- Task description -
Write the material out again, line by line, exactly as it is.

- Dataset excerpts -
┄┄┄┄┄┄┄┄┄┄┄┄┄┄┄┄┄┄┄┄
-- ==== Sys2Proof/Machine/Fetch.lean ====
section
/-! DEFINITION. Whose turn it is, and what that turn fetches: a host transaction, a byte to classify, or a symbol the
sequencer forms from a byte it reads. The sequencer's steps that form no symbol are run here. -/

namespace Sys2Proof.Machine

open Sys2Proof

/-- What a turn comes to. -/
inductive Fetched where
  /-- The turn is complete. -/
  | done (t : State)
  /-- The word `e` is to be decoded and run in the state `t`. -/
  | run (e : Encoded) (t : State)
  /-- The state is one the spec rules out. -/
  | stuck (r : Refusal)

/-- R501: how many turns of the outside follow the sequencer's turn. -/
def nextBurst (e : Env) : Nat :=
  match e.bursts with
  | n :: _ => n
  | [] => Config.freeBurst e.drawn

/-- The inputs once the sequencer has its turn. -/
def useBurst (e : Env) : Env :=
  match e.bursts with
  | n :: rest => { e with outsideTurns := n, bursts := rest }
  | [] => { e with outsideTurns := Config.freeBurst e.drawn, drawn := e.drawn + 1 }

/-- What the outside does in its turn. -/
def nextEvent (e : Env) : Option Event :=
  match e.events with
  | v :: _ => some v
  | [] => Config.freeEvent e.drawn

/-- The inputs once that event is used. -/
def useEvent (e : Env) : Env :=
  match e.events with
  | _ :: rest => { e with events := rest }
  | [] => { e with drawn := e.drawn + 1 }

/-- R224: one more byte at the end of the marked stream. It joins in every phase, also in OFF while the transport is
closed, of which the spec says nothing (DESIGN CHOICE, log entry 25). -/
def arrive (b : Byte) (s : State) : State :=
  { s with chan := { s.chan with stream := s.chan.stream ++ [b] } }

/-- A turn of the outside. The `wait` of R341 stays the next event while `BUSY` reads 1. -/
def outsideTurn (s : State) : Fetched :=
  let t := { s with env := useEvent s.env }
  match nextEvent s.env with
  | none => .done t
  | some (.host w) => .run (.host w) t
  | some (.arrive b) => .done (arrive b t)
  | some (.classify b) => .run (.token b) t
  | some .wait =>
    .run (.host (rd 0x01))
      (if s.busy then { t with env := { t.env with events := .wait :: t.env.events } } else t)

/-- R403, R404, R419: a step in phase RX_HUNT or RX. With no byte queued it waits (R224). -/
def rxTurn (s : State) : Fetched :=
  if s.stopsAtRead then .done (abortRecv s)
  else
    match unboundedByte s with
    | none => .done s
    | some b => .run (.rxsym (rxSymbol s.ds b)) (unlessHunting (trace .byteTrace (.byte b)) (rxReadInf b s))

/-- R465: a step in phase TX_ACK. -/
def ackTurn (s : State) : Fetched :=
  match boundedAnswer s with
  | .timeout => .done (finishTx .ackTimeout (rxReadBounded .tAck s))
  | .byte a => .run (.acksym (ackSymbol s.ackpos a)) (rxReadBounded .tAck s)

/-- R452, R453: a step that reads `TXBUF[TXIDX]`. -/
def withTxByte (f : Byte → State → State) (s : State) : Fetched :=
  match txByte s with
  | some b => .done (f b s)
  | none => .stuck .txIndexUnreachable

/-- R501: the sequencer's step. -/
def sequencerTurn (s : State) : Fetched :=
  match s.phase with
  | .off => .done s
  | .idle => .done (if s.stopreq then stopCleanup s else s)
  | .rxHunt => rxTurn s
  | .rx => rxTurn s
  | .txWrite => withTxByte stepTxWrite s
  | .txEcho1 => withTxByte stepTxEcho1 s
  | .txEcho2 => .done (stepTxEcho2 s)
  | .txBrkOn => .done (stepTxBrkOn s)
  | .txBrkWr => .done (stepTxBrkWr s)
  | .txBrkOff => .done (stepTxBrkOff s)
  | .txAck => ackTurn s

/-- R13: one step is one turn, the outside's while it has turns left, else the sequencer's. -/
def fetch (s : State) : Fetched :=
  match s.env.outsideTurns with
  | n + 1 => outsideTurn { s with env := { s.env with outsideTurns := n } }
  | 0 => sequencerTurn { s with env := useBurst s.env }

/-- R341 `send b0 b1 ... b(n-1)`, as events of the outside. -/
def sendEvents (bs : List Byte) : List Event := (load bs).map .host ++ [.host (cmdWord 0x02), .wait]

/-- R341 `recv`, as events of the outside. -/
def recvEvents : List Event := [.host (cmdWord 0x01), .wait]

/-- An outside turn that does `v`, before all that was to come. -/
def placeEvent (v : Event) (s : State) : State :=
  { s with env := { s.env with events := v :: s.env.events, outsideTurns := s.env.outsideTurns + 1 } }

/-- The word `e` where the next turn fetches it (log entry 11). A host word, a command and a byte to classify become
the next event of an outside turn added before all others. A symbol needs the sequencer's turn, the phase and the
decoder state or acknowledgment position it is formed in, no stop at the read boundary, and its byte at the head of
the marked stream. -/
def placeFetched (e : Encoded) (s : State) : State :=
  match e with
  | .host w => placeEvent (.host w) s
  | .cmd op => placeEvent (.host (cmdWord op)) s
  | .token b => placeEvent (.classify b) s
  | .rxsym w =>
    { s with
      phase := .rx, ds := (dsOfCode (w.extractLsb' 8 2)).getD s.ds, stopreq := s.stopreq && !s.params.stopAtRead,
      chan := { s.chan with stream := w.extractLsb' 0 8 :: s.chan.stream },
      env := { s.env with outsideTurns := 0 } }
  | .acksym w =>
    { s with
      phase := .txAck, ackpos := w.extractLsb' 8 2,
      chan := { s.chan with stream := w.extractLsb' 0 8 :: s.chan.stream },
      env := { s.env with outsideTurns := 0, timeouts := false :: s.env.timeouts } }

end Sys2Proof.Machine
end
┄┄┄┄┄┄┄┄┄┄┄┄┄┄┄┄┄┄┄┄
- Solved problem -
-- ==== Sys2Proof/Machine/Fetch.lean ====
section
/-! DEFINITION. Whose turn it is, and what that turn fetches: a host transaction, a byte to classify, or a symbol the
sequencer forms from a byte it reads. The sequencer's steps that form no symbol are run here. -/

namespace Sys2Proof.Machine

open Sys2Proof

/-- What a turn comes to. -/
inductive Fetched where
  /-- The turn is complete. -/
  | done (t : State)
  /-- The word `e` is to be decoded and run in the state `t`. -/
  | run (e : Encoded) (t : State)
  /-- The state is one the spec rules out. -/
  | stuck (r : Refusal)

/-- R501: how many turns of the outside follow the sequencer's turn. -/
def nextBurst (e : Env) : Nat :=
  match e.bursts with
  | n :: _ => n
  | [] => Config.freeBurst e.drawn

/-- The inputs once the sequencer has its turn. -/
def useBurst (e : Env) : Env :=
  match e.bursts with
  | n :: rest => { e with outsideTurns := n, bursts := rest }
  | [] => { e with outsideTurns := Config.freeBurst e.drawn, drawn := e.drawn + 1 }

/-- What the outside does in its turn. -/
def nextEvent (e : Env) : Option Event :=
  match e.events with
  | v :: _ => some v
  | [] => Config.freeEvent e.drawn

/-- The inputs once that event is used. -/
def useEvent (e : Env) : Env :=
  match e.events with
  | _ :: rest => { e with events := rest }
  | [] => { e with drawn := e.drawn + 1 }

/-- R224: one more byte at the end of the marked stream. It joins in every phase, also in OFF while the transport is
closed, of which the spec says nothing (DESIGN CHOICE, log entry 25). -/
def arrive (b : Byte) (s : State) : State :=
  { s with chan := { s.chan with stream := s.chan.stream ++ [b] } }

/-- A turn of the outside. The `wait` of R341 stays the next event while `BUSY` reads 1. -/
def outsideTurn (s : State) : Fetched :=
  let t := { s with env := useEvent s.env }
  match nextEvent s.env with
  | none => .done t
  | some (.host w) => .run (.host w) t
  | some (.arrive b) => .done (arrive b t)
  | some (.classify b) => .run (.token b) t
  | some .wait =>
    .run (.host (rd 0x01))
      (if s.busy then { t with env := { t.env with events := .wait :: t.env.events } } else t)

/-- R403, R404, R419: a step in phase RX_HUNT or RX. With no byte queued it waits (R224). -/
def rxTurn (s : State) : Fetched :=
  if s.stopsAtRead then .done (abortRecv s)
  else
    match unboundedByte s with
    | none => .done s
    | some b => .run (.rxsym (rxSymbol s.ds b)) (unlessHunting (trace .byteTrace (.byte b)) (rxReadInf b s))

/-- R465: a step in phase TX_ACK. -/
def ackTurn (s : State) : Fetched :=
  match boundedAnswer s with
  | .timeout => .done (finishTx .ackTimeout (rxReadBounded .tAck s))
  | .byte a => .run (.acksym (ackSymbol s.ackpos a)) (rxReadBounded .tAck s)

/-- R452, R453: a step that reads `TXBUF[TXIDX]`. -/
def withTxByte (f : Byte → State → State) (s : State) : Fetched :=
  match txByte s with
  | some b => .done (f b s)
  | none => .stuck .txIndexUnreachable

/-- R501: the sequencer's step. -/
def sequencerTurn (s : State) : Fetched :=
  match s.phase with
  | .off => .done s
  | .idle => .done (if s.stopreq then stopCleanup s else s)
  | .rxHunt => rxTurn s
  | .rx => rxTurn s
  | .txWrite => withTxByte stepTxWrite s
  | .txEcho1 => withTxByte stepTxEcho1 s
  | .txEcho2 => .done (stepTxEcho2 s)
  | .txBrkOn => .done (stepTxBrkOn s)
  | .txBrkWr => .done (stepTxBrkWr s)
  | .txBrkOff => .done (stepTxBrkOff s)
  | .txAck => ackTurn s

/-- R13: one step is one turn, the outside's while it has turns left, else the sequencer's. -/
def fetch (s : State) : Fetched :=
  match s.env.outsideTurns with
  | n + 1 => outsideTurn { s with env := { s.env with outsideTurns := n } }
  | 0 => sequencerTurn { s with env := useBurst s.env }

/-- R341 `send b0 b1 ... b(n-1)`, as events of the outside. -/
def sendEvents (bs : List Byte) : List Event := (load bs).map .host ++ [.host (cmdWord 0x02), .wait]

/-- R341 `recv`, as events of the outside. -/
def recvEvents : List Event := [.host (cmdWord 0x01), .wait]

/-- An outside turn that does `v`, before all that was to come. -/
def placeEvent (v : Event) (s : State) : State :=
  { s with env := { s.env with events := v :: s.env.events, outsideTurns := s.env.outsideTurns + 1 } }

/-- The word `e` where the next turn fetches it (log entry 11). A host word, a command and a byte to classify become
the next event of an outside turn added before all others. A symbol needs the sequencer's turn, the phase and the
decoder state or acknowledgment position it is formed in, no stop at the read boundary, and its byte at the head of
the marked stream. -/
def placeFetched (e : Encoded) (s : State) : State :=
  match e with
  | .host w => placeEvent (.host w) s
  | .cmd op => placeEvent (.host (cmdWord op)) s
  | .token b => placeEvent (.classify b) s
  | .rxsym w =>
    { s with
      phase := .rx, ds := (dsOfCode (w.extractLsb' 8 2)).getD s.ds, stopreq := s.stopreq && !s.params.stopAtRead,
      chan := { s.chan with stream := w.extractLsb' 0 8 :: s.chan.stream },
      env := { s.env with outsideTurns := 0 } }
  | .acksym w =>
    { s with
      phase := .txAck, ackpos := w.extractLsb' 8 2,
      chan := { s.chan with stream := w.extractLsb' 0 8 :: s.chan.stream },
      env := { s.env with outsideTurns := 0, timeouts := false :: s.env.timeouts } }

end Sys2Proof.Machine
end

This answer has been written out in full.